INSTRUCTIONS FOR THE TASK: Beginning with the line that holds "(s.clearDone).lcg = s.lcg := rfl" in the data below, give again every line through the one that holds "(s.clearDone).loggain = s.loggain := rfl", exactly as written.

AVAILABLE RECORDS:

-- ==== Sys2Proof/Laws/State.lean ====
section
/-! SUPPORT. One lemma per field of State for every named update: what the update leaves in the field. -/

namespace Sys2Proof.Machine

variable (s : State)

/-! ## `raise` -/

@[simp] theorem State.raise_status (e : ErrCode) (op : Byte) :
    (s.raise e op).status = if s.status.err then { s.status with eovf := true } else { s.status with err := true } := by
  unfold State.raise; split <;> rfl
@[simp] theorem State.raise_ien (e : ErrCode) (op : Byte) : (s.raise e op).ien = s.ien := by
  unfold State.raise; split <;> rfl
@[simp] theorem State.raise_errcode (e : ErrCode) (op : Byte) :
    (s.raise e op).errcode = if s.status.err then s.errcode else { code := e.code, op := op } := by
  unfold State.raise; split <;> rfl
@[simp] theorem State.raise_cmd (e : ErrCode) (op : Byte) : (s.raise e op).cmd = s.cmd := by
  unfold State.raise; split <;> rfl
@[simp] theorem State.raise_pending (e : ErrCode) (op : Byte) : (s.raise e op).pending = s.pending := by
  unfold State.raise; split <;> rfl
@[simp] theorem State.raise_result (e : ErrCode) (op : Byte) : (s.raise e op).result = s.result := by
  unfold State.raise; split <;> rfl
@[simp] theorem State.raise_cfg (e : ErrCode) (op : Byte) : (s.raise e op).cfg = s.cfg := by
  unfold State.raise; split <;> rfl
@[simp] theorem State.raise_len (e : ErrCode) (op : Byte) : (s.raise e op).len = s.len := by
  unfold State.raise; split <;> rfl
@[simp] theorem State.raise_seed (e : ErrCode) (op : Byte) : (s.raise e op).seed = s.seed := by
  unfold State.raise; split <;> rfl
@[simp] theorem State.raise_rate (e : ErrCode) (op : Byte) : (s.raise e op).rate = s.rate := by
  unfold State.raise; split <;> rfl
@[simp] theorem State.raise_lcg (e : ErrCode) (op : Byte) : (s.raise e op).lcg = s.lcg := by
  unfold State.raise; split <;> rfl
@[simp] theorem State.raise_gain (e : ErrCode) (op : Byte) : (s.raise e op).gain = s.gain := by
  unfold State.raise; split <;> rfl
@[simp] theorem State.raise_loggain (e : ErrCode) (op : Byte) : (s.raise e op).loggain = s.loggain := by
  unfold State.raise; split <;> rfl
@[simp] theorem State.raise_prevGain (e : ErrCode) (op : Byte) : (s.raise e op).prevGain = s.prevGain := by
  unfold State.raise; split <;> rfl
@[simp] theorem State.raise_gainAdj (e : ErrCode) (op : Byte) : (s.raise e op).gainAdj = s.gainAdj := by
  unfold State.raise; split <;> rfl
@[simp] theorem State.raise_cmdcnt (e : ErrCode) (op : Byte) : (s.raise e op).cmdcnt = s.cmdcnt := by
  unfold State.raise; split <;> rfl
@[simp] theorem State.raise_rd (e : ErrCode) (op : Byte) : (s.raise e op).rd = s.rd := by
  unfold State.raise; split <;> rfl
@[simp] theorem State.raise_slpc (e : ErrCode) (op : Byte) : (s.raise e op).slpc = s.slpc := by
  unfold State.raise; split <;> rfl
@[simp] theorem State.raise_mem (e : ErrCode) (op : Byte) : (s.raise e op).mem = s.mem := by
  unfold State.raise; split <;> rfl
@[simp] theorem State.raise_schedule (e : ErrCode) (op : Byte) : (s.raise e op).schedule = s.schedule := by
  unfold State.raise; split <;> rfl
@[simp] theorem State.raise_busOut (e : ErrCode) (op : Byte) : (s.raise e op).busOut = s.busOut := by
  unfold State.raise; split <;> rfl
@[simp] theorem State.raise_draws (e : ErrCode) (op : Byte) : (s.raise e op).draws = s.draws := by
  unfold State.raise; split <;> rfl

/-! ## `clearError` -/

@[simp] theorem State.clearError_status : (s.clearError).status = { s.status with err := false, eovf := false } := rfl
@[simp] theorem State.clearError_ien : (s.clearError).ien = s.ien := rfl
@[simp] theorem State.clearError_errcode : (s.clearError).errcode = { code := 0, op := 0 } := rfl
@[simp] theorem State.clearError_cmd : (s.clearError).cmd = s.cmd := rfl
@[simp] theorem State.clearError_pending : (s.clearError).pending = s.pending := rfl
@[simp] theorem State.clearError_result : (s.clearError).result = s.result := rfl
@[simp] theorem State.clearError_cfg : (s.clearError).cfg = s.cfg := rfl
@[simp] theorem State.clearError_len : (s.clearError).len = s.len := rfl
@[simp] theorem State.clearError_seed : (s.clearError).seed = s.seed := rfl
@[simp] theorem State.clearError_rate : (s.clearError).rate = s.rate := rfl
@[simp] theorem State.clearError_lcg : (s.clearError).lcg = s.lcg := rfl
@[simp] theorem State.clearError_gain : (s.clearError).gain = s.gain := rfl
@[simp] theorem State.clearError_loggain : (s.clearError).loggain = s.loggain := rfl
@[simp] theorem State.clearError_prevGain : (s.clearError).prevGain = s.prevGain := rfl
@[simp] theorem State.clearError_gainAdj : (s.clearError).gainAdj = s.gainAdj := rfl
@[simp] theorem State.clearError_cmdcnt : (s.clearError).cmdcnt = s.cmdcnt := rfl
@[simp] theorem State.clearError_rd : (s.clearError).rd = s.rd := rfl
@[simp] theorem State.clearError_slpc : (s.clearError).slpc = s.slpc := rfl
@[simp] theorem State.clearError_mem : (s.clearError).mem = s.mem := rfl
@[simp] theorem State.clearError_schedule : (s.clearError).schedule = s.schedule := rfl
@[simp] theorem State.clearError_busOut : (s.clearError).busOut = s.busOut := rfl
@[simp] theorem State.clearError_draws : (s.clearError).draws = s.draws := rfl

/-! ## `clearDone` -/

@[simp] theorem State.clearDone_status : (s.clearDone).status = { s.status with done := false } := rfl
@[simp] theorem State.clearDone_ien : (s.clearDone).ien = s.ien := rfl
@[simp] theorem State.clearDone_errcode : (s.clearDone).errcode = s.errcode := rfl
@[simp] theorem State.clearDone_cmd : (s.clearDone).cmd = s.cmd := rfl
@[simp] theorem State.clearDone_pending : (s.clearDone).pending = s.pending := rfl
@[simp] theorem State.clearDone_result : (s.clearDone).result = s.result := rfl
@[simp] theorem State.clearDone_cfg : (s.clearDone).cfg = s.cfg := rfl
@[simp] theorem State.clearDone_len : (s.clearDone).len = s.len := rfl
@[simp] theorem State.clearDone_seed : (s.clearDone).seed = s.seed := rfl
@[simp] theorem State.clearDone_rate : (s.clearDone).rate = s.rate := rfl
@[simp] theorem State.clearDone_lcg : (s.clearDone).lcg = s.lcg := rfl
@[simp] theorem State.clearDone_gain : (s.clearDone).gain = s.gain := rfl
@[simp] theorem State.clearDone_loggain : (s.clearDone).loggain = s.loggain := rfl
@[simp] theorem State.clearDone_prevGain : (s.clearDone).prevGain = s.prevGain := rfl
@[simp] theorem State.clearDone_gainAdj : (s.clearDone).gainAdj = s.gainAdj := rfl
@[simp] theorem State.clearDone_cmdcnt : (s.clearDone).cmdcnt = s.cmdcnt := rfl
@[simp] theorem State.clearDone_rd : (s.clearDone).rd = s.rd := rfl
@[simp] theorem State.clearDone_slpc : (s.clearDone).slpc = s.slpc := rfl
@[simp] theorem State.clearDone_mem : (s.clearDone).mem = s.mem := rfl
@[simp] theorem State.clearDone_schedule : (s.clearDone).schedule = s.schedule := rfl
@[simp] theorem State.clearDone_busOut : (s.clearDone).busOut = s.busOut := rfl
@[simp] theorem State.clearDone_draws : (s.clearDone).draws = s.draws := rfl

---

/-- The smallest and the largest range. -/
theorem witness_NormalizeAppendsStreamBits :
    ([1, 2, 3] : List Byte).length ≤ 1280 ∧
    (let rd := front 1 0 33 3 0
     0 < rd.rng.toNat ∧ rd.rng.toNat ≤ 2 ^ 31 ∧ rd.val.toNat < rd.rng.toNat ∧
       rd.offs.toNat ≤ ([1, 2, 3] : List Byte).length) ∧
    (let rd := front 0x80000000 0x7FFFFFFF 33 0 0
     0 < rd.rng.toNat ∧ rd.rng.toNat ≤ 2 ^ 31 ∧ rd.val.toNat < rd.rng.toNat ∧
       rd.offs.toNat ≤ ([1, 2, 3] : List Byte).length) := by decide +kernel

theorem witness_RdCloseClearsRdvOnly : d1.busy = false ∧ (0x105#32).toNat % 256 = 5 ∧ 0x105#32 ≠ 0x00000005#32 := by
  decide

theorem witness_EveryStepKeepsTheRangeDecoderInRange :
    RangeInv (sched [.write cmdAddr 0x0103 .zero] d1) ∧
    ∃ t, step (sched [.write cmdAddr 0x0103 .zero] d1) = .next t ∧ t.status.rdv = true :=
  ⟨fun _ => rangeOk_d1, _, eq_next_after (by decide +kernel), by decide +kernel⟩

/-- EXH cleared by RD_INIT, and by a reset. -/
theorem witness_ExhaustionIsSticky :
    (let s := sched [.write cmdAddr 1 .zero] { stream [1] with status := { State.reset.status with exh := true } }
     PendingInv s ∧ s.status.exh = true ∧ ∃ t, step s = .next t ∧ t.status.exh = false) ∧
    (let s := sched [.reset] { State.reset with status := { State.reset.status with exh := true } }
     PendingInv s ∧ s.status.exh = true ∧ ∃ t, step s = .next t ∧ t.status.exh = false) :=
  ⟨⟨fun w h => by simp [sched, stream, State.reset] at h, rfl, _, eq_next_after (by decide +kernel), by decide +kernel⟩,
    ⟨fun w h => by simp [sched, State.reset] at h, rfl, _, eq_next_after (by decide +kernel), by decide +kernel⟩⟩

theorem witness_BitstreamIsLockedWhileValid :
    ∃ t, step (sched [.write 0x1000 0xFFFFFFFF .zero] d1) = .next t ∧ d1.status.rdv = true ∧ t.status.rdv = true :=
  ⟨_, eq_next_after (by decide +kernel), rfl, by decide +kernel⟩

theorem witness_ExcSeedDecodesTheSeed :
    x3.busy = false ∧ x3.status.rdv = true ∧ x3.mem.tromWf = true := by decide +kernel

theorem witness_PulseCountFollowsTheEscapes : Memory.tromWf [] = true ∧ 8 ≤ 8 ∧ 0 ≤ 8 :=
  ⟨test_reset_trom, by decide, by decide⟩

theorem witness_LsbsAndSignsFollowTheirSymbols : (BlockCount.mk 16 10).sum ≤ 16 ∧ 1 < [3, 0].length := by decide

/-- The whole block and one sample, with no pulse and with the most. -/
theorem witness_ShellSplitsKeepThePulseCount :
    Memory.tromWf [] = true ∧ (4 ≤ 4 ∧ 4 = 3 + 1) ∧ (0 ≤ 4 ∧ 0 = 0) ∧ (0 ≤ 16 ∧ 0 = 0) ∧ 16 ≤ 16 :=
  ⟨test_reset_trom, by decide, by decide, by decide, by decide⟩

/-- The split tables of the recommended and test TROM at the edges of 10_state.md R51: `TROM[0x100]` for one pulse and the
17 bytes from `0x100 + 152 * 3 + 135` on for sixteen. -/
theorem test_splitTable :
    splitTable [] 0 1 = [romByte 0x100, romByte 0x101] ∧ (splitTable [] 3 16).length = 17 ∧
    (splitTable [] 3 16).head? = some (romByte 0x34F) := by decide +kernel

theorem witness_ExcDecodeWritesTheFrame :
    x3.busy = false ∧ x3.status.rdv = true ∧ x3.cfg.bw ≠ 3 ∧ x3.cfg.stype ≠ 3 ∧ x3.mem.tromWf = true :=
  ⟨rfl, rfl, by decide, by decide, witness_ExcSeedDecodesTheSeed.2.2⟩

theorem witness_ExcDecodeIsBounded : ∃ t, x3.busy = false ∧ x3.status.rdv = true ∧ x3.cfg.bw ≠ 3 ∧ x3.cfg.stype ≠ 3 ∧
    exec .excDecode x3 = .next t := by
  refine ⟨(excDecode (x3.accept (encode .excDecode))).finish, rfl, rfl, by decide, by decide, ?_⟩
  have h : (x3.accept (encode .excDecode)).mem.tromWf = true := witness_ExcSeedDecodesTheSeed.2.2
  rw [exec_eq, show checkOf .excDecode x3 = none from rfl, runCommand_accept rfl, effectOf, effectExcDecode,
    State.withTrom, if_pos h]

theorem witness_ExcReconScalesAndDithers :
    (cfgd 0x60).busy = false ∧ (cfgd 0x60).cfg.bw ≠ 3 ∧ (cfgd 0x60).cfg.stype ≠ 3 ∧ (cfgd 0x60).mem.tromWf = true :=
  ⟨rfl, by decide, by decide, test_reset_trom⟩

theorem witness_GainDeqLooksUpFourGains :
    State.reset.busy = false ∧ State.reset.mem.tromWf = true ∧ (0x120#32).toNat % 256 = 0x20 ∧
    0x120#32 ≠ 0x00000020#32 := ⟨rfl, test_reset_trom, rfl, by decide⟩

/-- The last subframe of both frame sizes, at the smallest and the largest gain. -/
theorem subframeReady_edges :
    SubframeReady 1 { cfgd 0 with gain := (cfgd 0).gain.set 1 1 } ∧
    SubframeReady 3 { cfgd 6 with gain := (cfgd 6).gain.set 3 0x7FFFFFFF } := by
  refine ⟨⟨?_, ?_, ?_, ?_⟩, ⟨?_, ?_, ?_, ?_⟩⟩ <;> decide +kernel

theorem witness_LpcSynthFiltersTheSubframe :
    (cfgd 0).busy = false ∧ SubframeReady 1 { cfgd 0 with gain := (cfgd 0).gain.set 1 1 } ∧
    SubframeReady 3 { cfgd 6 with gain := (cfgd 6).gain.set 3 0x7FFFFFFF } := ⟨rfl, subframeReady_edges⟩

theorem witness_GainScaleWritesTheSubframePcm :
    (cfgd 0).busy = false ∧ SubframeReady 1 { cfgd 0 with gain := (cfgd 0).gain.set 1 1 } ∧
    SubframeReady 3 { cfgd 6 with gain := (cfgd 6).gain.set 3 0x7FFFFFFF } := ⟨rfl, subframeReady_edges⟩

ANSWER TO THIS TASK:
@[simp] theorem State.clearDone_lcg : (s.clearDone).lcg = s.lcg := rfl
@[simp] theorem State.clearDone_gain : (s.clearDone).gain = s.gain := rfl
@[simp] theorem State.clearDone_loggain : (s.clearDone).loggain = s.loggain := rfl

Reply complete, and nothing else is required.